PF Waterworks is ending the tyranny. The transparent plastic Perma-Flow drain system has a little paddle-wheel in the drain bend, and uses water turbulence to propel debris through and away. It prevents the build-up of yuck (and you can see that it’s working) which minimizes the need for chemical drain cleaners, a definite environmental plus. An external handle allow you to swipe the drain clean if things start to accumulate, but also helps retrieve lost items – like that proverbial engagement ring – that might slip into the pipe.


This idea represents one of the primary sources of innovation throughout human history: the initiative to solve a problem so familiar that most people have ceased to think about it. www.pfwaterworks.net


Brady Pro-X Pre-Formed Door Header: Since the rise of cold-formed steel stud construction, there has been a standard way to make a door header: framers build it up in the field out of studs and rails. Need we point out how time consuming and therefore expensive that is? It also predictably produces a lot of cutting waste.

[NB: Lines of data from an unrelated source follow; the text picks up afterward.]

-- ==== Sys2Proof/Certificates/Slice0/Obligations.lean ====
section
/-! DEFINITION. The statements for the provers. A cipher command is written `instrOf (.cipher e m d)`: with e, m, d free it
stands for all twelve cipher constructors of Instr, and `instrOf (.util f)` for the six UTIL constructors. -/

open Sys2Proof Sys2Proof.Machine

/-! ### Encoding -/

/-- R126: exactly these 18 bytes are legal, each with these fields and this command, and the encoder gives the byte back. -/
def Obligations.OpcodeMapIsComplete : Prop :=
  (∀ (v : Byte) (f : Verdict) (i : Instr), (decodeFields v = .ok f ∧ decode v = .ok i) ↔ (v, f, i) ∈
    ([(0x10, .cipher .aes .blk .enc, .aesEncBlk), (0x11, .cipher .aes .blk .dec, .aesDecBlk),
      (0x12, .cipher .aes .msg .enc, .aesEncMsg), (0x13, .cipher .aes .msg .dec, .aesDecMsg),
      (0x20, .cipher .des .blk .enc, .desEncBlk), (0x21, .cipher .des .blk .dec, .desDecBlk),
      (0x22, .cipher .des .msg .enc, .desEncMsg), (0x23, .cipher .des .msg .dec, .desDecMsg),
      (0x30, .cipher .present .blk .enc, .presentEncBlk), (0x31, .cipher .present .blk .dec, .presentDecBlk),
      (0x32, .cipher .present .msg .enc, .presentEncMsg), (0x33, .cipher .present .msg .dec, .presentDecMsg),
      (0x40, .util .gfMul, .gfMul), (0x41, .util .aesSbox, .aesSbox), (0x42, .util .aesInvSbox, .aesInvSbox),
      (0x43, .util .presentSbox, .presentSbox), (0x44, .util .presentInvSbox, .presentInvSbox),
      (0x45, .util .desSbox, .desSbox)] : List (Byte × Verdict × Instr))) ∧
  (∀ i, encode i ∈ ([0x10, 0x11, 0x12, 0x13, 0x20, 0x21, 0x22, 0x23, 0x30, 0x31, 0x32, 0x33,
    0x40, 0x41, 0x42, 0x43, 0x44, 0x45] : List Byte) ∧ decode (encode i) = .ok i)

/-- Decode and encode agree on whole command streams: the bytes of well-formed commands decode to those commands, one byte
each (R120), and a stream that decodes is the encoding of what it decodes to. -/
def Obligations.CommandStreamsRoundTrip : Prop :=
  (∀ is : List Instr, (∀ i ∈ is, i.wellFormed = true) → (is.map encode).mapM decode = Except.ok is) ∧
  (∀ (bs : List Byte) (is : List Instr), bs.mapM decode = Except.ok is → is.map encode = bs) ∧
  (∀ (i : Instr) (rest : List Byte), decodeStream (encode i :: rest) = some (.ok i, rest))

/-- R127: the 238 bytes outside the opcode map are the illegal ones, and writing one to CMD sets ILLEGAL and nothing else. -/
def Obligations.IllegalByteSetsOnlyIllegal : Prop :=
  (∀ v : Byte, (∃ r, decode v = .error r) ↔
    (v.toNat ≤ 0x0F ∨ (0x14 ≤ v.toNat ∧ v.toNat ≤ 0x1F) ∨ (0x24 ≤ v.toNat ∧ v.toNat ≤ 0x2F) ∨
      (0x34 ≤ v.toNat ∧ v.toNat ≤ 0x3F) ∨ (0x46 ≤ v.toNat ∧ v.toNat ≤ 0x4F) ∨ 0x50 ≤ v.toNat)) ∧
  ((List.range 256).filter fun n => !(decode (BitVec.ofNat 8 n)).toBool).length = 238 ∧
  (∀ (v : Byte) (r : Illegal) (s : State), decode v = .error r →
    busWrite s 0x000 v = .next { s with illegal := true })

/-- R122, R123, R124: bits 7:4 select the unit, bits 1 and 0 of a cipher byte are MODE and DIR with bits 3:2 zero, bits 3:0
of a UTIL byte are the function, and every other byte is illegal. -/
def Obligations.CommandFieldsSelectUnitAndFunction : Prop :=
  ∀ v : Byte,
    let unit := v.toNat / 16
    let low := v.toNat % 16
    let mode := if low / 2 % 2 = 1 then Mode.msg else Mode.blk
    let dir := if low % 2 = 1 then Dir.dec else Dir.enc
    (unit = 1 → low < 4 → decodeFields v = .ok (.cipher .aes mode dir)) ∧
    (unit = 2 → low < 4 → decodeFields v = .ok (.cipher .des mode dir)) ∧
    (unit = 3 → low < 4 → decodeFields v = .ok (.cipher .present mode dir)) ∧
    (unit = 1 ∨ unit = 2 ∨ unit = 3 → 4 ≤ low → ∃ r, decodeFields v = .error r) ∧
    (unit = 4 → low = 0 → decodeFields v = .ok (.util .gfMul)) ∧
    (unit = 4 → low = 1 → decodeFields v = .ok (.util .aesSbox)) ∧
    (unit = 4 → low = 2 → decodeFields v = .ok (.util .aesInvSbox)) ∧
    (unit = 4 → low = 3 → decodeFields v = .ok (.util .presentSbox)) ∧
    (unit = 4 → low = 4 → decodeFields v = .ok (.util .presentInvSbox)) ∧
    (unit = 4 → low = 5 → decodeFields v = .ok (.util .desSbox)) ∧
    (unit = 4 → 6 ≤ low → ∃ r, decodeFields v = .error r) ∧
    (unit = 0 ∨ 5 ≤ unit → ∃ r, decodeFields v = .error r)

/-! ### The step, and the host's program -/

/-- One step is one turn of one agent (R30). Whose turn it is, is the model's own data (log 1): the head of the schedule; with
an empty schedule, an engine that has a step, and the host when there is none. -/
def Obligations.StepIsOneTurnOfTheScheduledAgent : Prop :=
  (∀ (s : State) (g : Agent) (rest : List Agent), s.sched = g :: rest → step s = agentTurn g { s with sched := rest }) ∧
  (∀ s : State, s.sched = [] → (∀ e, (s.engine e).fsm = .idle) → step s = agentTurn .host s) ∧
  (∀ s : State, s.sched = [] → (∃ e, (s.engine e).fsm ≠ .idle) →
    ∃ e, (s.engine e).fsm ≠ .idle ∧ step s = agentTurn (.engine e) s)

/-- A step runs the decoded command: when the host's turn writes a legal byte to CMD, the step is exec of that command in the
state with the host moved past its line and the turn taken off the schedule. That the host moves when the schedule is empty and
every engine idle is the model's choice of log 1; that `withFetchWord` makes the host's write of the command the very next step
is the model's choice of log 3. -/
def Obligations.StepRunsTheCommandWrittenToCmd : Prop :=
  (∀ (s : State) (v : HostVal) (i : Instr) (lines : List HostOp) (turns : List Agent),
    s.host = .wr8 0x000 v :: lines → s.sched = .host :: turns → decode (hostValue s.vars v) = .ok i →
    step s = exec i { s with host := lines, sched := turns }) ∧
  (∀ (s : State) (v : HostVal) (i : Instr) (lines : List HostOp),
    s.host = .wr8 0x000 v :: lines → s.sched = [] → (∀ e, (s.engine e).fsm = .idle) →
    decode (hostValue s.vars v) = .ok i →
    step s = exec i { s with host := lines }) ∧
  (∀ (s : State) (i : Instr), i.wellFormed = true → step (s.withFetchWord 8 (encode i).toNat) = exec i s)

/-- R129: `wr8` is one bus write, `rd8` binds the byte one bus read returns, `poll` repeats one bus read per step until the
masked byte matches. Reads leave the core as it is (R90), and the port holds the byte of the last one (R82). That a byte of a line
may be a name that a read has bound, and is then the byte that was read, is the model's choice of log 2. -/
def Obligations.HostLinesAreBusSteps : Prop :=
  (∀ (vars : List Host.Cell) (v : Byte), hostValue vars (.byte v) = v) ∧
  (∀ (vars : List Host.Cell) (name : Nat) (v : Byte), cellRead vars name = some v → hostValue vars (.name name) = v) ∧
  (∀ (s : State) (a : Addr) (v : HostVal) (lines : List HostOp), s.host = .wr8 a v :: lines →
    agentTurn .host s = busWrite { s with host := lines } a (hostValue s.vars v)) ∧
  (∀ (s : State) (a : Addr) (name : Nat) (lines : List HostOp), s.host = .rd8 a name :: lines →
    ∃ t, agentTurn .host s = .next t ∧ cellRead t.vars name = some (s.readAt a) ∧ t.rdata = s.readAt a ∧
      (∀ other, other ≠ name → cellRead t.vars other = cellRead s.vars other) ∧ t.host = lines ∧ sameCore s t) ∧
  (∀ (s : State) (a : Addr) (mask value : HostVal) (lines : List HostOp), s.host = .poll a mask value :: lines →
    ∃ t, agentTurn .host s = .next t ∧ t.rdata = s.readAt a ∧ t.vars = s.vars ∧ sameCore s t ∧
      ((s.readAt a &&& hostValue s.vars mask) = hostValue s.vars value → t.host = lines) ∧
      ((s.readAt a &&& hostValue s.vars mask) ≠ hostValue s.vars value → t.host = s.host))

/-- A host program of `cmd` lines runs its commands in program order (R91, R129, R130): one host turn each, each with exec's
effect on the state before it. -/
def Obligations.CommandProgramRunsInOrder : Prop :=
  ∀ (is : List Instr) (s : State),
    steps is.length
      { s with
        host := expandProgram (is.map .cmd) ++ s.host, sched := List.replicate is.length .host ++ s.sched } =
      runCommands is s

/-- R130: what each pseudo-instruction stands for, and a host program as the ordered list of its bus steps. The
lines are those that stay inside the address space. That names are numbers, so that `name[i]` of `rdbytes` is the number name + i and
a byte of `wrbytes` and `setkey` may be a name, is the model's choice of log 2; that the V of `wr16` is written out is that of
log 20. -/
def Obligations.PseudoInstructionsExpand : Prop :=
  expandProgram [] = [] ∧ (∀ line rest, expandProgram (line :: rest) = expandLine line ++ expandProgram rest) ∧
  (∀ o, expandLine (.op o) = [o]) ∧
  (∀ i, expandLine (.cmd i) = [.wr8 0x000 (.byte (encode i))]) ∧
  (∀ (a : Addr) (v : Half), a.toNat + 1 < 4096 →
    expandLine (.wr16 a v) = [.wr8 a (.byte (v.extractLsb' 8 8)), .wr8 (a + 1) (.byte (v.extractLsb' 0 8))]) ∧
  (∀ (a : Addr) (bytes : List HostVal), a.toNat + bytes.length ≤ 4096 →
    (expandLine (.wrbytes a bytes)).length = bytes.length ∧
    ∀ i b, bytes[i]? = some b → (expandLine (.wrbytes a bytes))[i]? = some (HostOp.wr8 (a + BitVec.ofNat 12 i) b)) ∧
  (∀ (a : Addr) (n name : Nat), a.toNat + n ≤ 4096 → (expandLine (.rdbytes a n name)).length = n ∧
    ∀ i, i < n → (expandLine (.rdbytes a n name))[i]? = some (HostOp.rd8 (a + BitVec.ofNat 12 i) (name + i))) ∧
  expandLine (.wait .aes) = [.poll 0x100 (.byte 0x01) (.byte 0x00)] ∧
  expandLine (.wait .des) = [.poll 0x200 (.byte 0x01) (.byte 0x00)] ∧
  expandLine (.wait .present) = [.poll 0x300 (.byte 0x01) (.byte 0x00)] ∧
  (∀ bytes : List HostVal, expandLine (.setkey .aes bytes) =
    expandLine (.wrbytes 0x110 (bytes.take 16)) ++ [.wr8 0x101 (.byte (BitVec.ofNat 8 (min bytes.length 255)))]) ∧
  (∀ bytes : List HostVal, expandLine (.setkey .des bytes) =
    expandLine (.wrbytes 0x210 (bytes.take 8)) ++ [.wr8 0x201 (.byte (BitVec.ofNat 8 (min bytes.length 255)))]) ∧
  (∀ bytes : List HostVal, expandLine (.setkey .present bytes) =
    expandLine (.wrbytes 0x310 (bytes.take 10)) ++ [.wr8 0x301 (.byte (BitVec.ofNat 8 (min bytes.length 255)))])

/-- Running `setkey E, bytes` leaves the first KEY_BYTES(E) bytes in KEY, the rest of KEY as it was, min(length, 255) in
KEYLEN, and nothing else changed (R36, R39, R130). A byte may be a name bound before. -/
def Obligations.SetkeyLoadsTheKeyRegisters : Prop :=
  ∀ (s : State) (e : EngineId) (bytes : List HostVal),
    let lines := expandLine (.setkey e bytes)
    steps lines.length { s with host := lines ++ s.host, sched := List.replicate lines.length .host ++ s.sched } =
      .next (s.setEngine e
        { s.engine e with
          keylen := BitVec.ofNat 8 (min bytes.length 255),
          key := Vector.ofFn fun i : Fin (Config.keyBytes e) =>
            (bytes.map (hostValue s.vars)).getD i ((s.engine e).key[i]) })

/-! ### Reset -/

/-- R440: from any state, the reset input leaves every register reading 0, every engine idle and every buffer byte
unspecified, with fresh draws (R442): the free value of a new epoch, whatever was written before. The state a run starts from is
such a state. How an unwritten byte reads is the model's own (log 5), and so is reset as one turn of the schedule (log 9). -/
def Obligations.ResetLeavesTheCleanEntryState : Prop :=
  let clean (t : State) : Prop :=
    (∀ a : Addr, a.toNat < 0x400 ∨ 0x700 ≤ a.toNat → t.readAt a = 0) ∧
    (∀ e, (t.engine e).fsm = .idle ∧ (t.engine e).status = ⟨false, false, false, .none⟩) ∧
    (∀ e off, off < 256 → t.readAt (bufAddr e off) = Config.msgbufDraw t.epoch (Config.mbase e + off))
  clean State.reset ∧
  ∀ s : State, ∃ t, agentTurn .reset s = .next t ∧ clean t ∧ t.epoch = s.epoch + 1

/-! ### The bus -/

/-- R33: a write to CMD is the acceptance of that byte in the same step, CMD reads 0 whatever was written, and reading it has
no effect. -/
def Obligations.CmdIsWriteOnly : Prop :=
  (∀ (s : State) (v : Byte), busWrite s 0x000 v = cmdWrite v s) ∧
  (∀ s : State, busRead s 0x000 = (0, s)) ∧
  (∀ (s t : State) (v : Byte), busWrite s 0x000 v = .next t → t.readAt 0x000 = 0)

/-- R34, R413: GSTAT's bits; a write clears the bits written as 1 and changes nothing else; ILLEGAL and BUSYREJ are set by
their events, and from then on only a write of 1 to the bit, or reset, brings the bit back to 0. -/
def Obligations.GstatBitsAreStickyUntilWrittenOne : Prop :=
  (∀ s : State,
    let g := s.readAt 0x001
    g.getLsbD 0 = s.illegal ∧ g.getLsbD 1 = s.busyrej ∧ g.getLsbD 2 = false ∧ g.getLsbD 3 = false ∧
    g.getLsbD 4 = s.aes.status.busy ∧ g.getLsbD 5 = s.des.status.busy ∧ g.getLsbD 6 = s.present.status.busy ∧
    g.getLsbD 7 = false) ∧
  (∀ (s : State) (v : Byte), busWrite s 0x001 v =
    .next { s with illegal := s.illegal && !v.getLsbD 0, busyrej := s.busyrej && !v.getLsbD 1 }) ∧
  (∀ (s : State) (v : Byte) (r : Illegal), decode v = .error r →
    ∃ t, busWrite s 0x000 v = .next t ∧ t.illegal = true) ∧
  (∀ (s : State) (e : EngineId) (m : Mode) (d : Dir), (s.engine e).status.busy = true →
    ∃ t, busWrite s 0x000 (encodeFields (.cipher e m d)) = .next t ∧ t.busyrej = true) ∧
  (∀ (s t : State) (g : Agent), agentTurn g s = .next t → s.illegal = true → t.illegal = false →
    g = .reset ∨ (g = .host ∧ ∃ v lines, s.host = .wr8 0x001 v :: lines ∧ (hostValue s.vars v).getLsbD 0 = true)) ∧
  (∀ (s t : State) (g : Agent), agentTurn g s = .next t → s.busyrej = true → t.busyrej = false →
    g = .reset ∨ (g = .host ∧ ∃ v lines, s.host = .wr8 0x001 v :: lines ∧ (hostValue s.vars v).getLsbD 1 = true)) ∧
  (∀ s : State, ∃ t, agentTurn .reset s = .next t ∧ t.illegal = false ∧ t.busyrej = false) ∧
  State.reset.readAt 0x001 = 0

/-- R35 and R60: the bits of STATUS. In every state of the invariant at most one of BUSY, DONE and ERR is 1, ERRCODE is 0
exactly when ERR is 0, and BUSY is 1 exactly when the FSM is not idle. -/
def Obligations.StatusBitsAreExclusive : Prop :=
  ∀ (s : State) (e : EngineId), Machine.Inv s →
    let st := s.readAt (regAddr e 0x00)
    st.getLsbD 0 = (s.engine e).status.busy ∧ st.getLsbD 1 = (s.engine e).status.done ∧
    st.getLsbD 2 = (s.engine e).status.err ∧ st.getLsbD 3 = false ∧
    (st &&& 0x07 = 0 ∨ st &&& 0x07 = 1 ∨ st &&& 0x07 = 2 ∨ st &&& 0x07 = 4) ∧
    (st.getLsbD 2 = false → st.extractLsb' 4 4 = 0) ∧
    (st.getLsbD 2 = true → st.extractLsb' 4 4 = 1 ∨ st.extractLsb' 4 4 = 2) ∧
    (st.getLsbD 0 = true ↔ (s.engine e).fsm ≠ .idle)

The Brady Pro-X Header is a pre-formed unit that attaches to mated hanger clips. The clips get screwed to the studs, and the header snaps into place literally in seconds. There’s also a snap-in insert for applications that need greater strength. The metal-forming design of the interlocking pieces yields a sum of 28 bends in the header-plus-insert, adding considerable strength to the unit. (The traditional built-up header has only eight bends.)


This product points at an important change that’s rippling through the construction industry. The industry is notoriously slow to change, partly because our established business and legal practices make change discouragingly risky. This reluctance promotes a tendency to live with problems instead of solving them. Then along comes an independent thinker who knows the way things are always done but has the courage to say, “Just because we’ve done it this way for 20 years doesn’t make it the best way.” Construction people are looking at their allegiance to the tried-and-true and wondering if convention itself has become a risk, the risk of becoming irrelevant, impractical, and unsustainable.
www.proXheader.com

Lifemaster Painter’s Wash System: At the intersection of the re-thinkers of old problems and the champions of sustainability comes a classic Why-didn’t-I-think-of-that? product. Actually, I and many others did think of it, but we didn’t follow through and develop it. Back in the bad old days when solvent-based paints dominated the scene, I had a coffee-can of paint thinner that I used for cleaning brushes. I kept the can covered after I’d finished washing, and let the solids settle to the bottom for a few days. Then I poured off the almost-clear paint thinner into a sealed container for re-use, and threw away the solid yuck at the bottom of the can.


The Lifemaster Wash System by Azko Nobel Paints is a special washtub for cleaning water-based paint off brushes and tools. The paint-laden water is collected, and additives are introduced to separate water from solids. The water can safely go down the drain, and the non-toxic solids can be easily and safely disposed of. It’s clean, green, and very smart in a simple way.